--- SOURCE MATERIAL Enclosed Below ---

-- ==== Sys2Proof/Laws/ExecTis.lean ====
section
/-! SUPPORT. Frames of the commands of Machine/Tis.lean: each answers a next state and may change only the parts of its mask. -/

namespace Sys2Proof.Machine

theorem execEventException_frame {c : Fin 32} {s₁ : State} : FrR 549755813888 s₁ (execEventException c s₁) := by
  have h : Fr 549755813888 s₁ s₁ := Fr.refl
  first | rw [execEventException] | unfold execEventException
  repeat' first
    | with_reducible assumption
    | (with_reducible refine FrR.ok ?_)
    | (with_reducible refine FrR.ite ?_ ?_)
    | (with_reducible refine State.except_frame ?_ rfl)

theorem execTimerExpiry_frame {c : Fin 32} {s₁ : State} : FrR 549755813888 s₁ (execTimerExpiry c s₁) := by
  have h : Fr 549755813888 s₁ s₁ := Fr.refl
  first | rw [execTimerExpiry] | unfold execTimerExpiry
  repeat' first
    | with_reducible assumption
    | (with_reducible refine FrR.ok ?_)
    | (with_reducible refine FrR.ite ?_ ?_)
    | (with_reducible refine State.setTahr_frame ?_ rfl)

theorem runCore_frameR {c : Fin 32} {word : W32} {reserved : Bool} {body : State → State} {W : Nat} {s₀ s₁ : State} (h₀ : Fr W s₀ s₁)
    (hf : ∀ z, Fr W s₀ z → Fr W s₀ (body z)) (hw : 97308930739234 &&& W = 97308930739234) : FrR W s₀ (runCore c word reserved body s₁) := by
  unfold runCore
  have h1 := State.setTahr_frame (c := c.val) (t := { s₁.tahrOf c.val with waiting := false }) h₀ (Fr.sub rfl hw)
  refine FrR.ite (FrR.ok h₀) ?_
  refine FrR.ite (FrR.ok (State.except_frame h1 (Fr.sub rfl hw))) ?_
  refine FrR.ite (FrR.ok (State.except_frame h1 (Fr.sub rfl hw))) ?_
  have h2 := State.coreEcc_frame (c := c.val) (a := ((s₁.setTahr c.val { s₁.tahrOf c.val with waiting := false }).tahrOf c.val).pc.toNat) h1
    (Fr.sub rfl hw)
  split
  · exact FrR.ok (State.except_frame (Fr.eq2 (by assumption) h2) (Fr.sub rfl hw))
  · have h3 := Fr.eq2 (by assumption) h2
    exact FrR.ite (FrR.ok (State.except_frame h3 (Fr.sub rfl hw))) (FrR.ok (hf _ h3))

theorem regOp_frameR {c : Fin 32} {fn : Nat} {d : BitVec 5} {a : BitVec 5} {b : BitVec 5} {sh : BitVec 5} {f : W32 → W32 → W32} {W : Nat} {s₀ s₁ : State} (h₀ : Fr W s₀ s₁) (hw : 97308930739234 &&& W = 97308930739234) : FrR W s₀ (regOp c fn d a b sh f s₁) := by
  refine FrR.lift hw h₀ ?_
  have h : Fr 97308930739234 s₁ s₁ := Fr.refl
  clear h₀ hw
  first | rw [regOp] | unfold regOp
  repeat' first
    | with_reducible assumption
    | (with_reducible refine runCore_frameR ?_ (fun z h => ?_) rfl)
    | (lift_lets; intro x; clear_value x)
    | (with_reducible refine State.setTahr_frame ?_ rfl)

theorem shiftOp_frameR {c : Fin 32} {fn : Nat} {d : BitVec 5} {a : BitVec 5} {b : BitVec 5} {sh : BitVec 5} {f : W32 → Nat → W32} {W : Nat} {s₀ s₁ : State} (h₀ : Fr W s₀ s₁) (hw : 97308930739234 &&& W = 97308930739234) : FrR W s₀ (shiftOp c fn d a b sh f s₁) := by
  refine FrR.lift hw h₀ ?_
  have h : Fr 97308930739234 s₁ s₁ := Fr.refl
  clear h₀ hw
  first | rw [shiftOp] | unfold shiftOp
  repeat' first
    | with_reducible assumption
    | (with_reducible refine runCore_frameR ?_ (fun z h => ?_) rfl)
    | (lift_lets; intro x; clear_value x)
    | (with_reducible refine State.setTahr_frame ?_ rfl)

theorem execAdd_frame {c : Fin 32} {d : BitVec 5} {a : BitVec 5} {b : BitVec 5} {sh : BitVec 5} {s₁ : State} : FrR 97308930739234 s₁ (execAdd c d a b sh s₁) := by
  have h : Fr 97308930739234 s₁ s₁ := Fr.refl
  first | rw [execAdd] | unfold execAdd
  repeat' first
    | with_reducible assumption
    | (with_reducible refine regOp_frameR ?_ rfl)

theorem execSub_frame {c : Fin 32} {d : BitVec 5} {a : BitVec 5} {b : BitVec 5} {sh : BitVec 5} {s₁ : State} : FrR 97308930739234 s₁ (execSub c d a b sh s₁) := by
  have h : Fr 97308930739234 s₁ s₁ := Fr.refl
  first | rw [execSub] | unfold execSub
  repeat' first
    | with_reducible assumption
    | (with_reducible refine regOp_frameR ?_ rfl)

theorem execAnd_frame {c : Fin 32} {d : BitVec 5} {a : BitVec 5} {b : BitVec 5} {sh : BitVec 5} {s₁ : State} : FrR 97308930739234 s₁ (execAnd c d a b sh s₁) := by
  have h : Fr 97308930739234 s₁ s₁ := Fr.refl
  first | rw [execAnd] | unfold execAnd
  repeat' first
    | with_reducible assumption
    | (with_reducible refine regOp_frameR ?_ rfl)

theorem execOr_frame {c : Fin 32} {d : BitVec 5} {a : BitVec 5} {b : BitVec 5} {sh : BitVec 5} {s₁ : State} : FrR 97308930739234 s₁ (execOr c d a b sh s₁) := by
  have h : Fr 97308930739234 s₁ s₁ := Fr.refl
  first | rw [execOr] | unfold execOr
  repeat' first
    | with_reducible assumption
    | (with_reducible refine regOp_frameR ?_ rfl)

theorem execXor_frame {c : Fin 32} {d : BitVec 5} {a : BitVec 5} {b : BitVec 5} {sh : BitVec 5} {s₁ : State} : FrR 97308930739234 s₁ (execXor c d a b sh s₁) := by
  have h : Fr 97308930739234 s₁ s₁ := Fr.refl
  first | rw [execXor] | unfold execXor
  repeat' first
    | with_reducible assumption
    | (with_reducible refine regOp_frameR ?_ rfl)

theorem execShl_frame {c : Fin 32} {d : BitVec 5} {a : BitVec 5} {b : BitVec 5} {sh : BitVec 5} {s₁ : State} : FrR 97308930739234 s₁ (execShl c d a b sh s₁) := by
  have h : Fr 97308930739234 s₁ s₁ := Fr.refl
  first | rw [execShl] | unfold execShl
  repeat' first
    | with_reducible assumption
    | (with_reducible refine regOp_frameR ?_ rfl)

theorem execShr_frame {c : Fin 32} {d : BitVec 5} {a : BitVec 5} {b : BitVec 5} {sh : BitVec 5} {s₁ : State} : FrR 97308930739234 s₁ (execShr c d a b sh s₁) := by
  have h : Fr 97308930739234 s₁ s₁ := Fr.refl
  first | rw [execShr] | unfold execShr
  repeat' first
    | with_reducible assumption
    | (with_reducible refine regOp_frameR ?_ rfl)

theorem execSar_frame {c : Fin 32} {d : BitVec 5} {a : BitVec 5} {b : BitVec 5} {sh : BitVec 5} {s₁ : State} : FrR 97308930739234 s₁ (execSar c d a b sh s₁) := by
  have h : Fr 97308930739234 s₁ s₁ := Fr.refl
  first | rw [execSar] | unfold execSar
  repeat' first
    | with_reducible assumption
    | (with_reducible refine regOp_frameR ?_ rfl)

theorem execShli_frame {c : Fin 32} {d : BitVec 5} {a : BitVec 5} {b : BitVec 5} {sh : BitVec 5} {s₁ : State} : FrR 97308930739234 s₁ (execShli c d a b sh s₁) := by
  have h : Fr 97308930739234 s₁ s₁ := Fr.refl
  first | rw [execShli] | unfold execShli
  repeat' first
    | with_reducible assumption
    | (with_reducible refine shiftOp_frameR ?_ rfl)

theorem execShri_frame {c : Fin 32} {d : BitVec 5} {a : BitVec 5} {b : BitVec 5} {sh : BitVec 5} {s₁ : State} : FrR 97308930739234 s₁ (execShri c d a b sh s₁) := by
  have h : Fr 97308930739234 s₁ s₁ := Fr.refl
  first | rw [execShri] | unfold execShri
  repeat' first
    | with_reducible assumption
    | (with_reducible refine shiftOp_frameR ?_ rfl)

theorem execSari_frame {c : Fin 32} {d : BitVec 5} {a : BitVec 5} {b : BitVec 5} {sh : BitVec 5} {s₁ : State} : FrR 97308930739234 s₁ (execSari c d a b sh s₁) := by
  have h : Fr 97308930739234 s₁ s₁ := Fr.refl
  first | rw [execSari] | unfold execSari
  repeat' first
    | with_reducible assumption
    | (with_reducible refine shiftOp_frameR ?_ rfl)

theorem execCmplt_frame {c : Fin 32} {d : BitVec 5} {a : BitVec 5} {b : BitVec 5} {sh : BitVec 5} {s₁ : State} : FrR 97308930739234 s₁ (execCmplt c d a b sh s₁) := by
  have h : Fr 97308930739234 s₁ s₁ := Fr.refl
  first | rw [execCmplt] | unfold execCmplt
  repeat' first
    | with_reducible assumption
    | (with_reducible refine regOp_frameR ?_ rfl)

theorem execCmpltu_frame {c : Fin 32} {d : BitVec 5} {a : BitVec 5} {b : BitVec 5} {sh : BitVec 5} {s₁ : State} : FrR 97308930739234 s₁ (execCmpltu c d a b sh s₁) := by
  have h : Fr 97308930739234 s₁ s₁ := Fr.refl
  first | rw [execCmpltu] | unfold execCmpltu
  repeat' first
    | with_reducible assumption
    | (with_reducible refine regOp_frameR ?_ rfl)

theorem execMul_frame {c : Fin 32} {d : BitVec 5} {a : BitVec 5} {b : BitVec 5} {sh : BitVec 5} {s₁ : State} : FrR 97308930739234 s₁ (execMul c d a b sh s₁) := by
  have h : Fr 97308930739234 s₁ s₁ := Fr.refl
  first | rw [execMul] | unfold execMul
  repeat' first
    | with_reducible assumption
    | (with_reducible refine regOp_frameR ?_ rfl)

theorem execMulhu_frame {c : Fin 32} {d : BitVec 5} {a : BitVec 5} {b : BitVec 5} {sh : BitVec 5} {s₁ : State} : FrR 97308930739234 s₁ (execMulhu c d a b sh s₁) := by
  have h : Fr 97308930739234 s₁ s₁ := Fr.refl
  first | rw [execMulhu] | unfold execMulhu
  repeat' first
    | with_reducible assumption
    | (with_reducible refine regOp_frameR ?_ rfl)

theorem execMulhs_frame {c : Fin 32} {d : BitVec 5} {a : BitVec 5} {b : BitVec 5} {sh : BitVec 5} {s₁ : State} : FrR 97308930739234 s₁ (execMulhs c d a b sh s₁) := by
  have h : Fr 97308930739234 s₁ s₁ := Fr.refl
  first | rw [execMulhs] | unfold execMulhs
  repeat' first
    | with_reducible assumption
    | (with_reducible refine regOp_frameR ?_ rfl)

theorem execDivu_frame {c : Fin 32} {d : BitVec 5} {a : BitVec 5} {b : BitVec 5} {sh : BitVec 5} {s₁ : State} : FrR 97308930739234 s₁ (execDivu c d a b sh s₁) := by
  have h : Fr 97308930739234 s₁ s₁ := Fr.refl
  first | rw [execDivu] | unfold execDivu
  repeat' first
    | with_reducible assumption
    | (with_reducible refine regOp_frameR ?_ rfl)

theorem execRemu_frame {c : Fin 32} {d : BitVec 5} {a : BitVec 5} {b : BitVec 5} {sh : BitVec 5} {s₁ : State} : FrR 97308930739234 s₁ (execRemu c d a b sh s₁) := by
  have h : Fr 97308930739234 s₁ s₁ := Fr.refl
  first | rw [execRemu] | unfold execRemu
  repeat' first
    | with_reducible assumption
    | (with_reducible refine regOp_frameR ?_ rfl)

theorem execDiv_frame {c : Fin 32} {d : BitVec 5} {a : BitVec 5} {b : BitVec 5} {sh : BitVec 5} {s₁ : State} : FrR 97308930739234 s₁ (execDiv c d a b sh s₁) := by
  have h : Fr 97308930739234 s₁ s₁ := Fr.refl
  first | rw [execDiv] | unfold execDiv
  repeat' first
    | with_reducible assumption
    | (with_reducible refine regOp_frameR ?_ rfl)

theorem execRem_frame {c : Fin 32} {d : BitVec 5} {a : BitVec 5} {b : BitVec 5} {sh : BitVec 5} {s₁ : State} : FrR 97308930739234 s₁ (execRem c d a b sh s₁) := by
  have h : Fr 97308930739234 s₁ s₁ := Fr.refl
  first | rw [execRem] | unfold execRem
  repeat' first
    | with_reducible assumption
    | (with_reducible refine regOp_frameR ?_ rfl)

theorem execClz_frame {c : Fin 32} {d : BitVec 5} {a : BitVec 5} {b : BitVec 5} {sh : BitVec 5} {s₁ : State} : FrR 97308930739234 s₁ (execClz c d a b sh s₁) := by
  have h : Fr 97308930739234 s₁ s₁ := Fr.refl
  first | rw [execClz] | unfold execClz
  repeat' first
    | with_reducible assumption
    | (with_reducible refine regOp_frameR ?_ rfl)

--- End of Enclosed SOURCE MATERIAL ---

_TASK ITEM_:
Which lines above hold the string "false"? Show each of them.

_RESULT OF THIS EXERCISE_:
  have h1 := State.setTahr_frame (c := c.val) (t := { s₁.tahrOf c.val with waiting := false }) h₀ (Fr.sub rfl hw)
  have h2 := State.coreEcc_frame (c := c.val) (a := ((s₁.setTahr c.val { s₁.tahrOf c.val with waiting := false }).tahrOf c.val).pc.toNat) h1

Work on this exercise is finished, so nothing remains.